*** Material provided Section Begins ***

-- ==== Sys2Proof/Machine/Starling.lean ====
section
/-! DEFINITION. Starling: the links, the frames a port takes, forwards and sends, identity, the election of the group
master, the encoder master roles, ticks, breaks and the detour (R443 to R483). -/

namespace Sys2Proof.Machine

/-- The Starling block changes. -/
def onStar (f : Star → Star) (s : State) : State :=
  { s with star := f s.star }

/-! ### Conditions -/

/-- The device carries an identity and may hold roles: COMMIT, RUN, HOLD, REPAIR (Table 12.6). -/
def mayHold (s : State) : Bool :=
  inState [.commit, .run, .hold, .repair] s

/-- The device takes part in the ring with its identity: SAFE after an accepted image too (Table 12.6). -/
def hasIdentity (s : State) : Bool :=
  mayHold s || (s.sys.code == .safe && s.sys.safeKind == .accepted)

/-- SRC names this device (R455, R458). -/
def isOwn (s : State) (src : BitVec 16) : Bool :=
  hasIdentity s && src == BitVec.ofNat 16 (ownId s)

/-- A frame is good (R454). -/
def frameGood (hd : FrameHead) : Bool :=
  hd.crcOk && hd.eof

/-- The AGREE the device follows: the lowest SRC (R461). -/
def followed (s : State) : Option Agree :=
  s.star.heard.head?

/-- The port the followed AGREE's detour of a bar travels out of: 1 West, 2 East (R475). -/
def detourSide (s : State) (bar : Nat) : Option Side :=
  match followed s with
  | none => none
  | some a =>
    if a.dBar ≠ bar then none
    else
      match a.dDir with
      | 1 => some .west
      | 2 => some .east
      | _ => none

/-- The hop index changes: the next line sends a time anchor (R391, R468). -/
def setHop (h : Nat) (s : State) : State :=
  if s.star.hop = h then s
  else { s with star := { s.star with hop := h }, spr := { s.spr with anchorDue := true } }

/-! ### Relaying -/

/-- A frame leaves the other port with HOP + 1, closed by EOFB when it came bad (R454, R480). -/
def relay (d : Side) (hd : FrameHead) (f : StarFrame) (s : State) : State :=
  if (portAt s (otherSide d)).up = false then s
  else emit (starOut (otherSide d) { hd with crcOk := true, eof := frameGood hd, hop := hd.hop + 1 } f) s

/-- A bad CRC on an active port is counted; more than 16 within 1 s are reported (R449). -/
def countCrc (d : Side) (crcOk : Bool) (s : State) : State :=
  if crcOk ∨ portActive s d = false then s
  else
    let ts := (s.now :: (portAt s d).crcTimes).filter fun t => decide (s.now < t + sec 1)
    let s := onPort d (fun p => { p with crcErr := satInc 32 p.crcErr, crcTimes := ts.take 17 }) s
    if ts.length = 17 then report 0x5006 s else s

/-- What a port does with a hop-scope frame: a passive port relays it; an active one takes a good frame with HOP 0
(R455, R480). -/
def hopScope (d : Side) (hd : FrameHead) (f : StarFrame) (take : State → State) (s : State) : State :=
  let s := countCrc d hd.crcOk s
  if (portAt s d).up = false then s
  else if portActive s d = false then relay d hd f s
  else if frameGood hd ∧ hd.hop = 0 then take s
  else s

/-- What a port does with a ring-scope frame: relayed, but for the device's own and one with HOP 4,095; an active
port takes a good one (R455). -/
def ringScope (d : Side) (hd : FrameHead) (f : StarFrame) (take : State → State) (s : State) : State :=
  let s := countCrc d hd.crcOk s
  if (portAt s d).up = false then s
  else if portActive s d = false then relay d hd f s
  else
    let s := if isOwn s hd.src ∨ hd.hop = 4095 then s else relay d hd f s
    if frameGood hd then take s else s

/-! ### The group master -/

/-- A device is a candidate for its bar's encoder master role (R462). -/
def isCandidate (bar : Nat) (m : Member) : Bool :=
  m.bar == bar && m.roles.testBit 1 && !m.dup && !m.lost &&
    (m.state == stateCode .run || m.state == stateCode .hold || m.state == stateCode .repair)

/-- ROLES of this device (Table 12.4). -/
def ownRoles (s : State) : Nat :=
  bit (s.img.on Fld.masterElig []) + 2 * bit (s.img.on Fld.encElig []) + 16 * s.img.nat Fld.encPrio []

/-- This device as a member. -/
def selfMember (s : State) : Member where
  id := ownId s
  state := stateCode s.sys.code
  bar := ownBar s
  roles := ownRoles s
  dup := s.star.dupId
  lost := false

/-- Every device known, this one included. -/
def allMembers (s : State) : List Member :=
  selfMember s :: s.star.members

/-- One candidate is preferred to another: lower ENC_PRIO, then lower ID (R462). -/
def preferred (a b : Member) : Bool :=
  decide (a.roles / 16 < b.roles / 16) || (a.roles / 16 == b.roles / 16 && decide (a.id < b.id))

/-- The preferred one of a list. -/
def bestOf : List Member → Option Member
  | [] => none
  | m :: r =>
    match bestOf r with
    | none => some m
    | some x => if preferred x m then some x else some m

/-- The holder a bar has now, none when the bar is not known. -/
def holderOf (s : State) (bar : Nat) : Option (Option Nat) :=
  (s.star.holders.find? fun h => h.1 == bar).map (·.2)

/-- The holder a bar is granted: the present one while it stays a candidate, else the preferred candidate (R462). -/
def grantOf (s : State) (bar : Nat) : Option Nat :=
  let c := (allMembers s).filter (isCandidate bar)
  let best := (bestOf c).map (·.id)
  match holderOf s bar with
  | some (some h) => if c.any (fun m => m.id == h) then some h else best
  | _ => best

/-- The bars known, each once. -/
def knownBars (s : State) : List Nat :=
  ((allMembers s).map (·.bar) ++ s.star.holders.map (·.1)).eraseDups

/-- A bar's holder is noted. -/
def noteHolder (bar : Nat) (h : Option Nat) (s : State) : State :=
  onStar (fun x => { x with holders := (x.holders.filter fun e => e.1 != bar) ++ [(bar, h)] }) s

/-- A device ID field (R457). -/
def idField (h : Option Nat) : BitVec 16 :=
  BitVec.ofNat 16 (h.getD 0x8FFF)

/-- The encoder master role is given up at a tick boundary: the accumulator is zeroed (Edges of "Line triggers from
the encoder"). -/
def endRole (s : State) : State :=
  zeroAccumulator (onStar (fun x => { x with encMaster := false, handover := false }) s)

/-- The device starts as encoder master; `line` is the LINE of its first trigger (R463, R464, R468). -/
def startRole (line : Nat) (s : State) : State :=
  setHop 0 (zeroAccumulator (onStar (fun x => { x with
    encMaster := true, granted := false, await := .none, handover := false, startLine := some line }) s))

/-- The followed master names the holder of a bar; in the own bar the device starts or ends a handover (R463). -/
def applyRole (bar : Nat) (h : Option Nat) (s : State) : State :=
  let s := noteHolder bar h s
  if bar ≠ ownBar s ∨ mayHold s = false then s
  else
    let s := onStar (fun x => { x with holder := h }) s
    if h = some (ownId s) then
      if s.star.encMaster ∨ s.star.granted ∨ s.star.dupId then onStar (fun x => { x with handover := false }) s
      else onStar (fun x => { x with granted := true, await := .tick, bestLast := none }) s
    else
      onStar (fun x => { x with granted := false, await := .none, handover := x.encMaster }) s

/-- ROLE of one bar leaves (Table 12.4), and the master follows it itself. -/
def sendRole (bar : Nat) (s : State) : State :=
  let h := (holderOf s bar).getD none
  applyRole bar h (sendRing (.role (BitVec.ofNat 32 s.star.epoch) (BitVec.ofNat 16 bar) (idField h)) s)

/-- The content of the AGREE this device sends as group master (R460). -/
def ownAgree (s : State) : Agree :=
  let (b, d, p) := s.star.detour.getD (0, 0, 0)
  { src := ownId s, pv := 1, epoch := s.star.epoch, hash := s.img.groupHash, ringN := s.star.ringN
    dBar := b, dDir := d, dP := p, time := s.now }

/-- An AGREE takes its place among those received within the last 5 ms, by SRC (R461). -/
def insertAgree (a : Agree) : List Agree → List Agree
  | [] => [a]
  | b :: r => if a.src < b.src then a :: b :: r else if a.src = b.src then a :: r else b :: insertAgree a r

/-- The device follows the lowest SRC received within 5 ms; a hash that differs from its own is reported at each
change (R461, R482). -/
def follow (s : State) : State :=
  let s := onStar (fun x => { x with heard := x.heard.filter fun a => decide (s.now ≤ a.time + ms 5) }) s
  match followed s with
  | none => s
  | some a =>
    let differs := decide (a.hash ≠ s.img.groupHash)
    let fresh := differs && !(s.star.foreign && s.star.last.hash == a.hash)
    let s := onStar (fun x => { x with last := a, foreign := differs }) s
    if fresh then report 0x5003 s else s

*** Material provided Section Ends ***

▶ [What to do] Return each line of the data where the word "when" appears.

▶ [Written answer]
/-- A frame leaves the other port with HOP + 1, closed by EOFB when it came bad (R454, R480). -/
/-- The holder a bar has now, none when the bar is not known. -/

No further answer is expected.